Related tags: Milk, United kingdom

The ongoing heated debate in the UK that addresses the issue of
growing multiple retailer power in terms of milk pricing reached an
agreement for many farmers last night.

Dairy Crest the UK's largest producer of milk, has announced that it plans to increase the amount that it offers farmers for milk that they produce for cheese by 2 pence. The decision comes into effect on milk that was purchased from 1 December.

After a day of what has been described by some as a marathon of discussions between the company and farmer representatives, Dairy Crest caved into the pressure that farmers across the UK have been mounting throughout the year.

The battle for milk prices has been an issue for many a year in the UK, and has seen the formation of many farmer groups who had campaigned to see the end of what they saw as unfair prices for milk that they produced. Mounting pressure has been building on the retailers in the last few months. The Farmers for Action group, that has an estimated 5,000 members, has been campaigning for fairer milk prices throughout the year in an effort to gain the retailers' attention.

Last month the group staged a protest where an estimated 300 farmers joined picket lines outside the Somerfield distribution centre in the south west of England, and the organiser of the protest, Mike Haskew, told DairyReporter.com that the group "plans to keep the pressure on until retailers are willing to reflect their profits".​ A FT.com article published yesterday suggested that an unprecedented protest from farmers across the EU is expected to take place later in the month.

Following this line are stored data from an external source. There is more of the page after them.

@[simp] theorem Group.writeX_id (n : Nat) (a : BitVec 16) : (g.writeX n a).id = g.id := by
  unfold Group.writeX
  split <;> rfl
@[simp] theorem Group.writeX_place (n : Nat) (a : BitVec 16) : (g.writeX n a).place = g.place := by
  unfold Group.writeX
  split <;> rfl
@[simp] theorem Group.writeX_status (n : Nat) (a : BitVec 16) : (g.writeX n a).status = g.status := by
  unfold Group.writeX
  split <;> rfl
@[simp] theorem Group.writeX_v (n : Nat) (a : BitVec 16) : (g.writeX n a).v = g.v := by
  unfold Group.writeX
  split <;> rfl
@[simp] theorem Group.writeX_alloc (n : Nat) (a : BitVec 16) : (g.writeX n a).alloc = g.alloc := by
  unfold Group.writeX
  split <;> rfl
@[simp] theorem Group.writeX_s (n : Nat) (a : BitVec 16) : (g.writeX n a).s = g.s := by
  unfold Group.writeX
  split <;> rfl
@[simp] theorem Group.writeX_hs (n : Nat) (a : BitVec 16) : (g.writeX n a).hs = g.hs := by
  unfold Group.writeX
  split <;> rfl
@[simp] theorem Group.writeX_p (n : Nat) (a : BitVec 16) : (g.writeX n a).p = g.p := by
  unfold Group.writeX
  split <;> rfl
@[simp] theorem Group.writeX_k (n : Nat) (a : BitVec 16) : (g.writeX n a).k = g.k := by
  unfold Group.writeX
  split <;> rfl
@[simp] theorem Group.writeX_fmt (n : Nat) (a : BitVec 16) : (g.writeX n a).fmt = g.fmt := by
  unfold Group.writeX
  split <;> rfl
@[simp] theorem Group.writeX_flags (n : Nat) (a : BitVec 16) : (g.writeX n a).flags = g.flags := by
  unfold Group.writeX
  split <;> rfl
@[simp] theorem Group.writeX_pc (n : Nat) (a : BitVec 16) : (g.writeX n a).pc = g.pc := by
  unfold Group.writeX
  split <;> rfl
@[simp] theorem Group.writeX_regionPc (n : Nat) (a : BitVec 16) : (g.writeX n a).regionPc = g.regionPc := by
  unfold Group.writeX
  split <;> rfl
@[simp] theorem Group.writeX_regionCount (n : Nat) (a : BitVec 16) : (g.writeX n a).regionCount = g.regionCount := by
  unfold Group.writeX
  split <;> rfl
@[simp] theorem Group.writeX_active (n : Nat) (a : BitVec 16) : (g.writeX n a).active = g.active := by
  unfold Group.writeX
  split <;> rfl
@[simp] theorem Group.writeX_live (n : Nat) (a : BitVec 16) : (g.writeX n a).live = g.live := by
  unfold Group.writeX
  split <;> rfl
@[simp] theorem Group.writeX_stack (n : Nat) (a : BitVec 16) : (g.writeX n a).stack = g.stack := by
  unfold Group.writeX
  split <;> rfl
@[simp] theorem Group.writeX_holds (n : Nat) (a : BitVec 16) : (g.writeX n a).holds = g.holds := by
  unfold Group.writeX
  split <;> rfl
@[simp] theorem Group.writeX_depth (n : Nat) (a : BitVec 16) : (g.writeX n a).depth = g.depth := by
  unfold Group.writeX
  split <;> rfl
@[simp] theorem Group.writeX_lat (n : Nat) (a : BitVec 16) : (g.writeX n a).lat = g.lat := by
  unfold Group.writeX
  split <;> rfl
@[simp] theorem Group.writeX_running (n : Nat) (a : BitVec 16) : (g.writeX n a).running = g.running := by
  unfold Group.writeX
  split <;> rfl
@[simp] theorem Group.writeX_issued (n : Nat) (a : BitVec 16) : (g.writeX n a).issued = g.issued := by
  unfold Group.writeX
  split <;> rfl
@[simp] theorem Group.writeX_ibuf (n : Nat) (a : BitVec 16) : (g.writeX n a).ibuf = g.ibuf := by
  unfold Group.writeX
  split <;> rfl
@[simp] theorem Group.writeX_stall (n : Nat) (a : BitVec 16) : (g.writeX n a).stall = g.stall := by
  unfold Group.writeX
  split <;> rfl
@[simp] theorem Group.writeX_pending (n : Nat) (a : BitVec 16) : (g.writeX n a).pending = g.pending := by
  unfold Group.writeX
  split <;> rfl
@[simp] theorem Group.writeX_entries (n : Nat) (a : BitVec 16) : (g.writeX n a).entries = g.entries := by
  unfold Group.writeX
  split <;> rfl
@[simp] theorem Group.writeX_boundaryFaults (n : Nat) (a : BitVec 16) : (g.writeX n a).boundaryFaults = g.boundaryFaults := by
  unfold Group.writeX
  split <;> rfl
@[simp] theorem Group.writeX_shadow (n : Nat) (a : BitVec 16) : (g.writeX n a).shadow = g.shadow := by
  unfold Group.writeX
  split <;> rfl
@[simp] theorem Group.writeX_halted (n : Nat) (a : BitVec 16) : (g.writeX n a).halted = g.halted := by
  unfold Group.writeX
  split <;> rfl
@[simp] theorem Group.writeX_restoring (n : Nat) (a : BitVec 16) : (g.writeX n a).restoring = g.restoring := by
  unfold Group.writeX
  split <;> rfl
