-- ==== Sys2Proof/Laws/PerInstr.lean ====
section
/-! SUPPORT. The coding of each constructor: an event has no word; a program instruction has an opcode and a form, and its opcode and its
fields lead the decoder's table back to it. -/
namespace Sys2Proof.Laws.Coding
open Sys2Proof

/-- An event has no word, opcode or form. A program instruction has all three, and when its constructor is the one that its fields
select, the decoder's table gives it for its opcode. -/
def Statement (i : Instr) : Prop :=
  (i.fields = none ∧ i.form = none ∧ i.opcode = none) ∨
  ∃ w op f, i.fields = some w ∧ i.opcode = some op ∧ i.form = some f ∧ (i.selected = true → Instr.ofOpcode op.toNat w = some i)
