-- ==== Sys2Proof/Tests/Slice0.lean ====
section
/-! SUPPORT. The model's own tests: words written out from the spec's encodings and the instructions they decode to; for every
obligation, states and operands that meet its hypotheses; ill-formed terms that the check refuses; a few single steps. -/
namespace Sys2Proof.Tests
set_option Elab.async false
set_option synthInstance.maxSize 100000
set_option synthInstance.maxHeartbeats 400000
open Sys2Proof Sys2Proof.Machine Sys2Proof.Safety

def v (n : BitVec 8) : Operand := { num := n }
def sr (n : BitVec 8) : Operand := { num := n, file := .s }
def kr (n : BitVec 8) : Operand := { num := n, file := .k }
def pr (n : BitVec 8) : Operand := { num := n, file := .p }

/-- What the decoder reads from a word given as its bits 31:0, 63:32, 95:64 and 127:96. -/
def word (a b c d : BitVec 32) : Option Instr := decode (d ++ c ++ b ++ a)


/-! Decoding. -/

theorem decode_integer :
    word 0x61000 0x1400004 0 0 = some (.iadd { grd := 1, dnum := 3, a := v 4, b := v 5 }) ∧
    word 0x60001 0x1400004 0 0x9000000 = some (.isub { dnum := 3, a := v 4, b := v 5, ty := 9 }) ∧
    word 0x60002 4 0 0x183FFFC = some (.imul { dnum := 3, a := v 4, imm := 0xffff, mod := 0x20, ty := 1 }) ∧
    word 0x40003 0x1800004 0 0x2000000 = some (.imulh { dnum := 2, a := v 4, b := v 6, ty := 2 }) ∧
    word 0x60004 0x1400004 0x6000 0 = some (.imad { dnum := 3, a := v 4, b := v 5, c := v 6 }) ∧
    word 0x60005 4 0 0xA000000 = some (.iabs { dnum := 3, a := v 4, ty := 10 }) ∧
    word 0x60006 0x1400004 0 0 = some (.imin { dnum := 3, a := v 4, b := v 5 }) ∧
    word 0x2060407 0x41400104 0 0x3000000 = some (.imax { g := true, dnum := 3, dfile := .s, a := sr 4, b := sr 5, ty := 3 }) ∧
    word 0x60008 0x1400004 0 0 = some (.idiv { dnum := 3, a := v 4, b := v 5 }) ∧
    word 0x60009 0x1400004 0 0x1000000 = some (.irem { dnum := 3, a := v 4, b := v 5, ty := 1 }) ∧
    word 0x6040019 0x1400004 0 0x1000000 = some (.iaddc { dnum := 2, dfile := .k, a := v 4, b := v 5, ty := 1 }) ∧
    word 0x6001A 0x1400004 0x302000 0x1000000 = some (.iaddx { dnum := 3, a := v 4, b := v 5, c := kr 2, ty := 1 }) ∧
    word 0x604001B 4 0 0x880014 = some (.icmp { dnum := 2, dfile := .k, a := v 4, imm := 5, mod := 0x22 }) := by decide +kernel

theorem decode_bits :
    word 0x6000A 0x1400004 0 0xC000000 = some (.and { dnum := 3, a := v 4, b := v 5, ty := 12 }) ∧
    word 0x6000B 4 0 0xC820000 = some (.or { dnum := 3, a := v 4, imm := 0x8000, mod := 0x20, ty := 12 }) ∧
    word 0x4000C 0x1800004 0 0xD000000 = some (.xor { dnum := 2, a := v 4, b := v 6, ty := 13 }) ∧
    word 0x6000D 0x1400004 0 0xC000000 = some (.andn { dnum := 3, a := v 4, b := v 5, ty := 12 }) ∧
    word 0x6000E 0x1400004 0 0xC000000 = some (.shl { dnum := 3, a := v 4, b := v 5, ty := 12 }) ∧
    word 0x6000F 4 0 0x180007C = some (.shr { dnum := 3, a := v 4, imm := 0x1f, mod := 0x20, ty := 1 }) ∧
    word 0x60010 0x1400004 0 0 = some (.sar { dnum := 3, a := v 4, b := v 5 }) ∧
    word 0x60011 0x1400004 0 0xC000000 = some (.rotl { dnum := 3, a := v 4, b := v 5, ty := 12 }) ∧
    word 0x60012 4 0 0x2010 = some (.bfx { dnum := 3, a := v 4, imm := 0x804 }) ∧
    word 0x60013 0x1400004 0 0xC008000 = some (.bfi { dnum := 3, a := v 4, b := v 5, imm := 0x2000, ty := 12 }) ∧
    word 0x60014 0x1400004 0x6000 0xC000000 = some (.bsel { dnum := 3, a := v 4, b := v 5, c := v 6, ty := 12 }) ∧
    word 0x60015 4 0 0xC000000 = some (.popc { dnum := 3, a := v 4, ty := 12 }) ∧
    word 0x60016 4 0 0xC000000 = some (.clz { dnum := 3, a := v 4, ty := 12 }) ∧
    word 0x40017 4 0 0xD000000 = some (.ctz { dnum := 2, a := v 4, ty := 13 }) ∧
    word 0x60018 4 0 0xC000000 = some (.brev { dnum := 3, a := v 4, ty := 12 }) ∧
    word 0x6001C 0x1400004 0x302000 0xC000000 = some (.sel { dnum := 3, a := v 4, b := v 5, c := kr 2, ty := 12 }) ∧
    word 0x6001D 0x58004 0 0xC000000 = some (.mov { dnum := 3, a := { num := 4, pat := 4, parm := 5 }, ty := 12 }) ∧
    word 0x6001E 0 0 0x20004 = some (.ldi { dnum := 3, imm := 0x8001 }) ∧
    word 0x4001F 4 0 0xD0C48D0 = some (.ldih { dnum := 2, a := v 4, imm := 0x1234, mod := 3, ty := 13 }) := by decide +kernel

theorem decode_float :
    word 0x60080 0x1400004 0 0x4000000 = some (.fadd { dnum := 3, a := v 4, b := v 5, ty := 4 }) ∧
    word 0x60081 0x1600004 0 0x4000000 = some (.fsub { dnum := 3, a := { num := 4, neg := true }, b := v 5, ty := 4 }) ∧
    word 0x60082 0x1400004 0 0x6000000 = some (.fmul { dnum := 3, a := v 4, b := v 5, ty := 6 }) ∧
    word 0x60083 0x1400004 0x6000 0x4000000 = some (.ffma { dnum := 3, a := v 4, b := v 5, c := v 6, ty := 4 }) ∧
    word 0x60084 0x1400004 0 0x4000000 = some (.fmin { dnum := 3, a := v 4, b := v 5, ty := 4 }) ∧
    word 0x60085 0x1400004 0 0x4000000 = some (.fmax { dnum := 3, a := v 4, b := v 5, ty := 4 }) ∧
    word 0x60086 4 0 0x4000000 = some (.frcp { dnum := 3, a := v 4, ty := 4 }) ∧
    word 0x60087 4 0 0x4000000 = some (.frsq { dnum := 3, a := v 4, ty := 4 }) ∧
    word 0x60088 4 0 0x4000000 = some (.fsqrt { dnum := 3, a := v 4, ty := 4 }) ∧
    word 0x60089 0x1400004 0 0x4000000 = some (.fdiv { dnum := 3, a := v 4, b := v 5, ty := 4 }) ∧
    word 0x6008A 4 0 0x4000000 = some (.fexp2 { dnum := 3, a := v 4, ty := 4 }) ∧
    word 0x6008B 4 0 0x4000000 = some (.flog2 { dnum := 3, a := v 4, ty := 4 }) ∧
    word 0x6008C 4 0 0x4000000 = some (.fsin { dnum := 3, a := v 4, ty := 4 }) ∧
    word 0x6008D 4 0 0x4000000 = some (.fcos { dnum := 3, a := v 4, ty := 4 }) ∧
    word 0x6008E 0x1400004 0 0x4000000 = some (.fscale { dnum := 3, a := v 4, b := v 5, ty := 4 }) ∧
    word 0x6008F 4 0 0x4000000 = some (.fgetexp { dnum := 3, a := v 4, ty := 4 }) ∧
    word 0x60090 4 0 0x4000000 = some (.fgetman { dnum := 3, a := v 4, ty := 4 }) ∧
    word 0x60091 4 0 0x4000000 = some (.frint { dnum := 3, a := v 4, ty := 4 }) ∧
    word 0x6040092 0x1400004 0 0x41C0000 = some (.fcmp { dnum := 2, dfile := .k, a := v 4, b := v 5, mod := 7, ty := 4 }) ∧
    word 0x6060093 5 0 0x4000810 = some (.fclass { dnum := 3, dfile := .k, a := v 5, imm := 0x204, ty := 4 }) ∧
    word 0x60094 0x1400004 0x6000 0x7000000 = some (.fdot2 { dnum := 3, a := v 4, b := v 5, c := v 6, ty := 7 }) := by decide +kernel

theorem decode_conversion :
    word 0x60100 4 0 0x100000 = some (.cvt { dnum := 3, a := v 4, mod := 4 }) ∧
    word 0x60101 0x1400004 0 0x4180000 = some (.cvtpk { dnum := 3, a := v 4, b := v 5, mod := 6, ty := 4 }) ∧
    word 0x60102 4 0 0x1100030 = some (.cvtx { dnum := 3, a := v 4, imm := 0xc, mod := 4, ty := 1 }) ∧
    word 0x60103 0x1400004 0x6000 0x41C0000 = some (.nqdec { dnum := 3, a := v 4, b := v 5, c := v 6, mod := 7, ty := 4 }) ∧
    word 0x60104 0x1400004 0x6000 0x4000000 = some (.nqenc { dnum := 3, a := v 4, b := v 5, c := v 6, ty := 4 }) ∧
    word 0x505 0x104 0 0xCFC0000 = some (.setfmt { g := true, a := sr 4, mod := 0x3f, ty := 12 }) ∧
    word 0x505 0 0 0xC04000C = some (.setfmtImm { g := true, imm := 3, mod := 1, ty := 12 }) ∧
    word 0x2080506 0 0 0xC000000 = some (.getfmt { g := true, dnum := 4, dfile := .s, ty := 12 }) ∧
    word 0x60107 0 0 0xC000000 = some (.getflg { dnum := 3, ty := 12 }) ∧
    word 0x108 0 0 0x7C = some (.clrflg { imm := 0x1f }) := by decide +kernel

theorem decode_predicate :
    word 0x6020540 0xC0C00302 0 0xC000000 = some (.kand { g := true, dnum := 1, dfile := .k, a := kr 2, b := kr 3, ty := 12 }) ∧
    word 0x6020541 0xC0C00302 0 0xC000000 = some (.kor { g := true, dnum := 1, dfile := .k, a := kr 2, b := kr 3, ty := 12 }) ∧
    word 0x6020542 0xC0C00302 0 0xC000000 = some (.kxor { g := true, dnum := 1, dfile := .k, a := kr 2, b := kr 3, ty := 12 }) ∧
    word 0x6020543 0xC0C00302 0 0xC000000 = some (.kandn { g := true, dnum := 1, dfile := .k, a := kr 2, b := kr 3, ty := 12 }) ∧
    word 0x6020544 0x302 0 0xC000000 = some (.knot { g := true, dnum := 1, dfile := .k, a := kr 2, ty := 12 }) ∧
    word 0x6020545 0x104 0 0xC000000 = some (.kmov { g := true, dnum := 1, dfile := .k, a := sr 4, ty := 12 }) ∧
    word 0x2060546 0x302 0 0xC000000 = some (.kpop { g := true, dnum := 3, dfile := .s, a := kr 2, ty := 12 }) ∧
    word 0x2060547 0x30F 0 0xC000000 = some (.kffs { g := true, dnum := 3, dfile := .s, a := kr 15, ty := 12 }) ∧
    word 0x6020148 4 0 0xC0C0000 = some (.vote { dnum := 1, dfile := .k, a := v 4, mod := 3, ty := 12 }) := by decide +kernel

In Wales for example, the Welsh National Farmers Union (NFU) group says that the price that retailers has offered farmers is 'uneconomical.' An instance last year revealed that a particular retailer had been charging 75 pence per litre for milk that it purchased for 17 pence.

Yesterday, Mike Sheldon, Dairy Crest's purchasing director, addressed the demands that many groups had made:

" Intensive discussions between the company, farmer representatives and retailers have secured the two pence increase. The support shown by retailers has clearly demonstrated their appreciation of the pressures on UK dairy farmers."

However, the chief executive of the 4,000-member co-operative, First Milk John Duncan, believes that not everyone will be satisfied with the outcome. First Milk have been committed to gaining what it describes as fairer milk prices.

"I am disappointed that producers are not going to get the full 2p for October and November. However, I do understand that it has been difficult for the processors to recover the full increase we [farmers] would have liked from the market,"​ Duncan added.

In the last three months Dairy Crest's average price for milk for cheese per litre has increased three per cent. The group is planning to have internal discussions on how it will apportion the price increase across the direct supply base.

This action by Dairy Crest may encourage other dairy outlets and producers to follow a similar policy with regards to milk prices.